Tips for Making Almond Miso Oatmeal Cookies
1. Use white miso
There are many types of miso, depending on how long the fermentation process, the type of grain, and the proportions of the ingredients, the flavor can be sweet or salty, mild or pungent. Start just by looking at the color of the miso, which is a good indicator of how strong it will be.
White miso (shiro, in Japanese) is mild and slightly sweet. In general, white miso has less salt and more koji (mold). Meanwhile, red miso has deeper flavor. It contains more salt, which allows for longer fermentation times which results in development of complex, umami-rich flavor with a bit of funk.
I recommend using white miso for Miso Almond Oatmeal Cookies since it is the most mild kind of miso with slightly sweet taste. Meanwhile, a longer fermented miso is also generally saltier than white miso and has a more assertive, pungent flavor.
2. Do not add too much miso
Miso paste is high in salt, so plain miso tastes extremely salty. If you have seen my previous Miso Soup recipe, a tablespoon of miso is enough for making about a cup of soup. Hence, the ratio of miso paste and cookie dough is pretty crucial for this recipe. Do not forget to spoon and level the miso paste, because the added miso will create saltier cookies.
3. Cream the butter and sugar
It is really important to use cold butter because cold butter has ability to hold air. When creaming the butter, miso, and sugar together, you are using the sugar to incorporate air pockets into the butter, which will make your cookies light and crisp.
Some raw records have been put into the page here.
/-- What overflow gives (R180). -/
def Fmt.overflow (t : Fmt) (mode : Mode) (neg : Bool) : Nat × FlagSet :=
  if t.bits = 8 then (t.largest neg, flagsOf [.qsat, .nx])
  else
    let toInf := match mode with
      | .rtz => false
      | .rdn => neg
      | .rup => !neg
      | .rne | .rna | .rsr _ => true
    (if toInf then t.inf neg else t.largest neg, flagsOf [.ovf, .nx])

/-- RoundF of a magnitude with a sign (R179, R180, R182); FTZ flushes tiny binary32 results when asked (R178). -/
def Fmt.round (t : Fmt) (mode : Mode) (ftz : Bool) (neg : Bool) (x : Mag) : Nat × FlagSet :=
  if x.m = 0 && !x.sticky then (t.sign neg, 0)
  else
    let free := x.e + bitLength x.m - (t.frac + 1 : Nat)
    let q := if free < t.grid then t.grid else free
    let (n, inexact) := x.roundAt mode neg q
    let (nf, _) := x.roundAt mode neg free
    let tiny := t.tiny nf free
    if t.exceeds n q then t.overflow mode neg
    else if ftz && t.bits = 32 && tiny then (t.sign neg, flagsOf [.uf, .nx])
    else (t.encode neg n q, flagIf inexact .nx ||| flagIf (tiny && inexact) .uf)

/-- The canonical NaN with flags. -/
def Fmt.nanWith (t : Fmt) (fs : FlagSet) : Nat × FlagSet := (t.nan, fs)

/-- Rounds the exact signed value v × 2^e; a zero takes the sign given. -/
def Fmt.roundInt (t : Fmt) (mode : Mode) (ftz zeroNeg : Bool) (v : Int) (e : Int) : Nat × FlagSet :=
  if v = 0 then (t.sign zeroNeg, 0)
  else t.round mode ftz (v < 0) { m := v.natAbs, e := e, sticky := false }

/-! ### Exact operations -/

/-- Negation. -/
def Fp.neg : Fp → Fp
  | .nan => .nan
  | .inf s => .inf (!s)
  | .fin s m e => .fin (!s) m e

/-- A finite value's signed significand. -/
def signedSig (neg : Bool) (m : Nat) : Int := if neg then -(m : Int) else m

/-- The exact sum of two dyadic values, on the lower exponent. -/
def addDyadic (a : Int) (ea : Int) (b : Int) (eb : Int) : Int × Int :=
  let e := if ea ≤ eb then ea else eb
  (a * 2 ^ (ea - e).toNat + b * 2 ^ (eb - e).toNat, e)

/-- Whether the mode is toward minus infinity. -/
def Mode.down : Mode → Bool
  | .rdn => true
  | .rne | .rtz | .rup | .rna | .rsr _ => false

/-- a + b rounded once (R225): ∞ − ∞ is invalid; an exact zero takes IEEE 754's sign (R179). -/
def Fmt.add (t : Fmt) (mode : Mode) (ftz : Bool) (a b : Fp) : Nat × FlagSet :=
  match a, b with
  | .nan, _ | _, .nan => t.nanWith 0
  | .inf s, .inf u => if s = u then (t.inf s, 0) else t.nanWith Flag.nv.bit
  | .inf s, .fin _ _ _ | .fin _ _ _, .inf s => (t.inf s, 0)
  | .fin s m e, .fin u n g =>
    let (v, q) := addDyadic (signedSig s m) e (signedSig u n) g
    t.roundInt mode ftz (if s = u then s else mode.down) v q

/-- The exact product: a NaN with NV for 0 × ∞. -/
def Fp.mulExact : Fp → Fp → Fp × FlagSet
  | .nan, _ | _, .nan => (.nan, 0)
  | .inf s, .inf u => (.inf (s != u), 0)
  | .inf s, .fin u m _ | .fin u m _, .inf s => if m = 0 then (.nan, Flag.nv.bit) else (.inf (s != u), 0)
  | .fin s m e, .fin u n g => (.fin (s != u) (m * n) (e + g), 0)

/-- Rounds an exact value. -/
def Fmt.ofFp (t : Fmt) (mode : Mode) (ftz : Bool) : Fp → Nat × FlagSet
  | .nan => t.nanWith 0
  | .inf s => (t.inf s, 0)
  | .fin s m e => t.round mode ftz s { m := m, e := e, sticky := false }

/-- a × b rounded once. -/
def Fmt.mul (t : Fmt) (mode : Mode) (ftz : Bool) (a b : Fp) : Nat × FlagSet :=
  let p := a.mulExact b
  let r := t.ofFp mode ftz p.1
  (r.1, r.2 ||| p.2)

/-- a × b + c rounded once (R225); with a NaN for c, a product 0 × ∞ sets no flag (R224). -/
def Fmt.fma (t : Fmt) (mode : Mode) (ftz : Bool) (a b c : Fp) : Nat × FlagSet :=
  let p := a.mulExact b
  let r := t.add mode ftz p.1 c
  (r.1, if c = .nan then r.2 else r.2 ||| p.2)

/-- The integer square root, by bits from `n` down. -/
def sqrtBits (x : Nat) : Nat → Nat → Nat
  | 0, r => r
  | n + 1, r => let c := r + 2 ^ n; sqrtBits x n (if c * c ≤ x then c else r)

/-- m / n as a magnitude with `k` bits or more (n nonzero). -/
def divMag (m : Nat) (e : Int) (n : Nat) (g : Int) (k : Nat) : Mag :=
  let sh := k + bitLength n
  { m := m * 2 ^ sh / n, e := e - g - sh, sticky := m * 2 ^ sh % n != 0 }

/-- The square root of m × 2^e as a magnitude with `k` bits or more. -/
def sqrtMag (m : Nat) (e : Int) (k : Nat) : Mag :=
  let sh := 2 * k + (if (e - (2 * k : Nat)) % 2 = 0 then 0 else 1)
  let x := m * 2 ^ sh
  let r := sqrtBits x ((bitLength x + 1) / 2 + 1) 0
  { m := r, e := (e - sh) / 2, sticky := r * r != x }

/-- a / b rounded once: x / 0 sets DZ for a finite nonzero x; 0 / 0 and ∞ / ∞ are invalid (R229). -/
def Fmt.div (t : Fmt) (mode : Mode) (ftz : Bool) (a b : Fp) : Nat × FlagSet :=
  match a, b with
  | .nan, _ | _, .nan => t.nanWith 0
  | .inf _, .inf _ => t.nanWith Flag.nv.bit
  | .inf s, .fin u _ _ => (t.inf (s != u), 0)
  | .fin s _ _, .inf u => (t.sign (s != u), 0)
  | .fin s m e, .fin u n g =>
    if n = 0 then if m = 0 then t.nanWith Flag.nv.bit else (t.inf (s != u), Flag.dz.bit)
    else if m = 0 then (t.sign (s != u), 0)
    else t.round mode ftz (s != u) (divMag m e n g (t.frac + 50))

/-- The square root rounded once: of −0 it is −0, of a negative value it is invalid. -/
def Fmt.sqrt (t : Fmt) (mode : Mode) (ftz : Bool) : Fp → Nat × FlagSet
  | .nan => t.nanWith 0
  | .inf s => if s then t.nanWith Flag.nv.bit else (t.inf false, 0)
  | .fin s m e =>
    if m = 0 then (t.sign s, 0)
    else if s then t.nanWith Flag.nv.bit
    else t.round mode ftz false (sqrtMag m e (t.frac + 50))

/-- The order of two finite values: −1, 0 or 1. Zeros are equal. -/
def cmpDyadic (s : Bool) (m : Nat) (e : Int) (u : Bool) (n : Nat) (g : Int) : Int :=
  let d := (addDyadic (signedSig s m) e (-(signedSig u n)) g).1
  if d < 0 then -1 else if d = 0 then 0 else 1

/-- The order of two numbers; none when either is a NaN. -/
def Fp.cmp : Fp → Fp → Option Int
  | .nan, _ | _, .nan => none
  | .inf s, .inf u => some (if s = u then 0 else if s then -1 else 1)
  | .inf s, .fin _ _ _ => some (if s then -1 else 1)
  | .fin _ _ _, .inf s => some (if s then 1 else -1)
  | .fin s m e, .fin u n g => some (cmpDyadic s m e u n g)

/-- The sign of a number; of a NaN, none. -/
def Fp.isNeg : Fp → Bool
  | .nan => false
  | .inf s => s
  | .fin s _ _ => s

/-! ### The rounding mode of an instruction -/

/-- The mode in force: mode 110 uses ACFG.DRM (R179), and mode 101 takes one draw of the stochastic generator for the element
(R182). -/
def Hart.roundMode (h : Hart) (rm : RoundMode) : Mode × Hart :=
  let rm := match rm with
    | .dyn => (RoundMode.ofCode (fieldOf h.ar.acfg 0 3)).getD .rne
    | m => m
  match rm with
  | .rne | .dyn => (.rne, h)
  | .rtz => (.rtz, h)
  | .rdn => (.rdn, h)
  | .rup => (.rup, h)
  | .rna => (.rna, h)
  | .rsr => let (r, h) := h.drawSeed; (.rsr r, h)

/-! ### The K4 block -/

/-- Four times the magnitude of a K4 code (Table 7.6), and four times that of a spare (Table 7.8). -/
def k4Mag4 (c : Nat) : Nat := match c with | 0 => 0 | 1 => 2 | 2 => 4 | 3 => 6 | 4 => 8 | 5 => 12 | 6 => 16 | _ => 24
def spareMag4 (c : Nat) : Nat := match c with | 0 => 1 | 1 => 3 | 2 => 5 | 3 => 7 | 4 => 10 | 5 => 20 | 6 => 32 | _ => 48

/-- Four times the spare value named by SP (R189). -/
def spare4 (sp : Nat) : Int := signedSig (bitOf sp 3) (spareMag4 (sp % 8))

/-- Four times the code value of a K4 element under a header (R187). -/
def k4Value4 (header code : Nat) : Int :=
  if code = 8 then spare4 (header % 16) else signedSig (bitOf code 3) (k4Mag4 (code % 8))

/-- The scale code of a header, and the scale's significand and exponent (R188). -/
def scaleCode (header : Nat) : Nat := bitsOf header 4 12
def scaleSig (s : Nat) : Nat := 16 + s % 16
def scaleExp (s : Nat) : Int := (s / 16 : Nat) - 131

/-- The value of a K4 element (R187, R188). -/
def k4Decode (header code : Nat) : Fp :=
  let s := scaleCode header
  if s = 0 then .fin false 0 0
  else if s = 0xFFF then .nan
  else
    let v := k4Value4 header code
    .fin (v < 0) (v.natAbs * scaleSig s) (scaleExp s - 2)

/-- An exponent below every exponent the encoder meets, so that its values are integers times 2^`k4Grid`. -/
def k4Grid : Int := -160

/-- A finite input of the encoder, and a scale, on the grid. -/
def onK4Grid (neg : Bool) (m : Nat) (e : Int) : Int := signedSig neg m * 2 ^ (e - k4Grid).toNat
def scaleOnGrid (s : Nat) : Int := (scaleSig s : Int) * 2 ^ (scaleExp s - k4Grid).toNat

/-- The least code from `lo` to `lo + 2^n − 1` or so that satisfies a rising condition, by halving. -/
def leastCode (p : Nat → Bool) : Nat → Nat → Nat → Nat
  | 0, lo, _ => lo
  | n + 1, lo, hi => let mid := (lo + hi) / 2; if lo < hi then if p mid then leastCode p n lo mid else leastCode p n (mid + 1) hi else lo

/-- The code of E2M1(y) for |x| = |y| × scale: nearest, ties to the code with bit 0 clear, above 6 to 6 (R191). -/
def e2m1 (x scale : Int) : Nat :=
  let a : Int := x.natAbs
  -- midpoints between 0, 0.5, 1, 1.5, 2, 3, 4, 6 in quarters: 1, 3, 5, 7, 10, 14, 20
  let above (c : Int) : Bool := c * scale < 4 * a
  let atLeast (c : Int) : Bool := c * scale ≤ 4 * a
  let k := if above 20 then 7 else if atLeast 14 then 6 else if above 10 then 5 else if atLeast 7 then 4
    else if above 5 then 3 else if atLeast 3 then 2 else if above 1 then 1 else 0
  if k = 0 then 0 else if x < 0 then 8 + k else k

/-- Sixteen times the square of the error of representing x by a value of v / 4 scales. -/
def squareError (x scale v : Int) : Int := (4 * x - v * scale) * (4 * x - v * scale)

/-- The first index below `n` whose error is least. -/
def leastIndex (err : Nat → Int) : Nat → Nat
  | 0 => 0
  | n + 1 => let b := leastIndex err n; if n = 0 then 0 else if err n < err b then n else b

/-- A list's sum. -/
def sumInt (l : List Int) : Int := l.foldl (· + ·) 0

/-- The greatest magnitude among integers. -/
def maxAbs (l : List Int) : Nat := l.foldl (fun m x => Nat.max m x.natAbs) 0

/-- The codes and header of a block, and the flags it raises (R191). The inputs are binary32 values. -/
def k4Encode (xs : List Fp) : List Nat × Nat × FlagSet :=
  if xs.any (· == .nan) then (xs.map fun _ => 0, 0xFFF0, Flag.nv.bit)
  else
    let fin : List Int := xs.filterMap fun x => match x with | .fin s m e => some (onK4Grid s m e) | _ => none
    let infinite := fin.length != xs.length
    let amax := maxAbs fin
    if amax = 0 && !infinite then (xs.map fun _ => 0, 0, 0)
    else
      let amax := if amax = 0 then ((2 ^ 24 - 1) * 2 ^ (104 - k4Grid).toNat : Nat) else amax
      let reaches (s : Nat) : Bool := (amax : Int) ≤ 6 * scaleOnGrid s
      let clamped := !reaches 0xFFE
      let s := if clamped then 0xFFE else leastCode reaches 12 1 0xFFE
      let low := (amax : Int) < 6 * scaleOnGrid 1
      let scale := scaleOnGrid s
      let own (x : Int) : Int := squareError x scale (k4Value4 0 (e2m1 x scale))
      let err (p : Nat) : Int := sumInt (fin.map fun x => min (own x) (squareError x scale (spare4 p)))
      let sp := leastIndex err 16
      let header := s * 16 + sp
      let codeOf (x : Fp) : Nat := match x with
        | .fin neg m e =>
          let v := onK4Grid neg m e
          if squareError v scale (spare4 sp) < own v then 8 else e2m1 v scale
        | .inf neg => if bitOf sp 3 == neg && 24 < spareMag4 (sp % 8) then 8 else if neg then 15 else 7
        | .nan => 0
      let differs (x : Fp) : Bool := match x with
        | .fin neg m e => 4 * onK4Grid neg m e != k4Value4 header (codeOf x) * scale
        | _ => false
      (xs.map codeOf, header,
        flagIf (clamped || infinite) .qsat ||| flagIf low .qufl ||| flagIf (xs.any differs) .nx)

/-! ### Gate scores -/

/-- The ranking key of a binary32 gate score, on the subnormal grid (R196); a NaN has none and ranks below every number. -/
def gateKey (x : Nat) : Option Int :=
  let onGrid (neg : Bool) (m : Nat) (e : Int) : Int := signedSig neg m * 2 ^ (e - fmtF32.grid).toNat
  match fmtF32.decode x with
  | .nan => none
  | .inf s => some (onGrid s fmtF32.maxSig fmtF32.maxExp)
  | .fin s m e => some (onGrid s m e)

/-- What a ranked score is output as (R196). -/
def gateOutput (x : Nat) : Nat :=
  match fmtF32.decode x with
  | .nan => fmtF32.nan
  | .inf s => fmtF32.largest s
  | .fin _ _ _ => x

/-- The first score ranks before the second: a greater key, and a NaN below every number. -/
def gateBefore (a b : Option Int) : Bool :=
  match a, b with
  | none, _ => false
  | some _, none => true
  | some x, some y => y < x

end Sys2Proof.Machine
end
Beat them for about 3 minutes until lighter and fluffier.
3. Choose your oats
You can actually choose different type of oatmeal for this recipe. There are three main types of oatmeal to choose from: rolled oats, quick cooking oats, and instant oats. Rolled oats are less processed than quick oats, thus retaining more nutrients. When you make oatmeal cookies with rolled oat, the whole oats are clearly visible in the cookies and the cookies’ texture is slightly chewy. Quick cooking oats are rolled oats that have been broken down into smaller pieces and enables them to cook more quickly. They have a slightly finer texture and cookies that are made with this type of oats tend to look prettier because they give a baked good a very uniform texture. Lastly, instant oats are much finer than quick cooking oats and it is simply need hot water added. They tend to absorb more moisture and can alter the texture of the cookies.
Rolled oats and quick cooking oats are great for oatmeal cookies. This time, I used rolled oats because that was what I had in my pantry for the moment.
4. Shape the dough using ice cream scoop
Using ice cream scoop to shape the dough is an easy and quick way to make sure your cookies come out the same size. Don’t roll the cookie dough with your hands as the heat from your body temperature will melt the butter and make the cookies spread when baking. If you roll the cookie dough with your hands, chill the cookie dough in the refrigerator for about 30 minutes before baking.
Almond Miso Oatmeal Cookies
These Almond Miso Oatmeal Cookies come out crunchy on the outside and chewy on the inside, with salty and nutty flavor addition from white miso paste.
- 1 cup unsalted butter (225 gr) softened
- 1/4 cup white miso
- 1 cup granulated sugar (200 gr)
- 1 cup brown sugar (200 gr)
- 2 eggs room temperature
- 1 tsp vanilla extract
- 2 cups all purpose flour (240 gr)
- 1 tsp baking soda
- 3 cups rolled oats (270 gr)
- 1 cup almond slices (110 gr)
Preheat oven to 375 F/190°C. Prepare 2 baking sheets and grease or line them with parchment papers or baking mats.
In big bowl, cream butter, miso, granulated sugar, and brown sugar until incorporated. Beat in eggs one at a time, then stir in vanilla.
In different bowl, combine all purpose flour and baking soda. Stir in the dry ingredient into the wet ingredient. With a spatula, stir in the oats and almond slices until incorporated.
With ice cream scoop (about 2 tablespoons), drop the dough on prepared baking sheets, leaving 2 inches apart.
Bake for 10-15 minutes or until golden brown. Allow cookies to cool on baking sheets for 5 minutes before transferring to a wire rack to cool completely.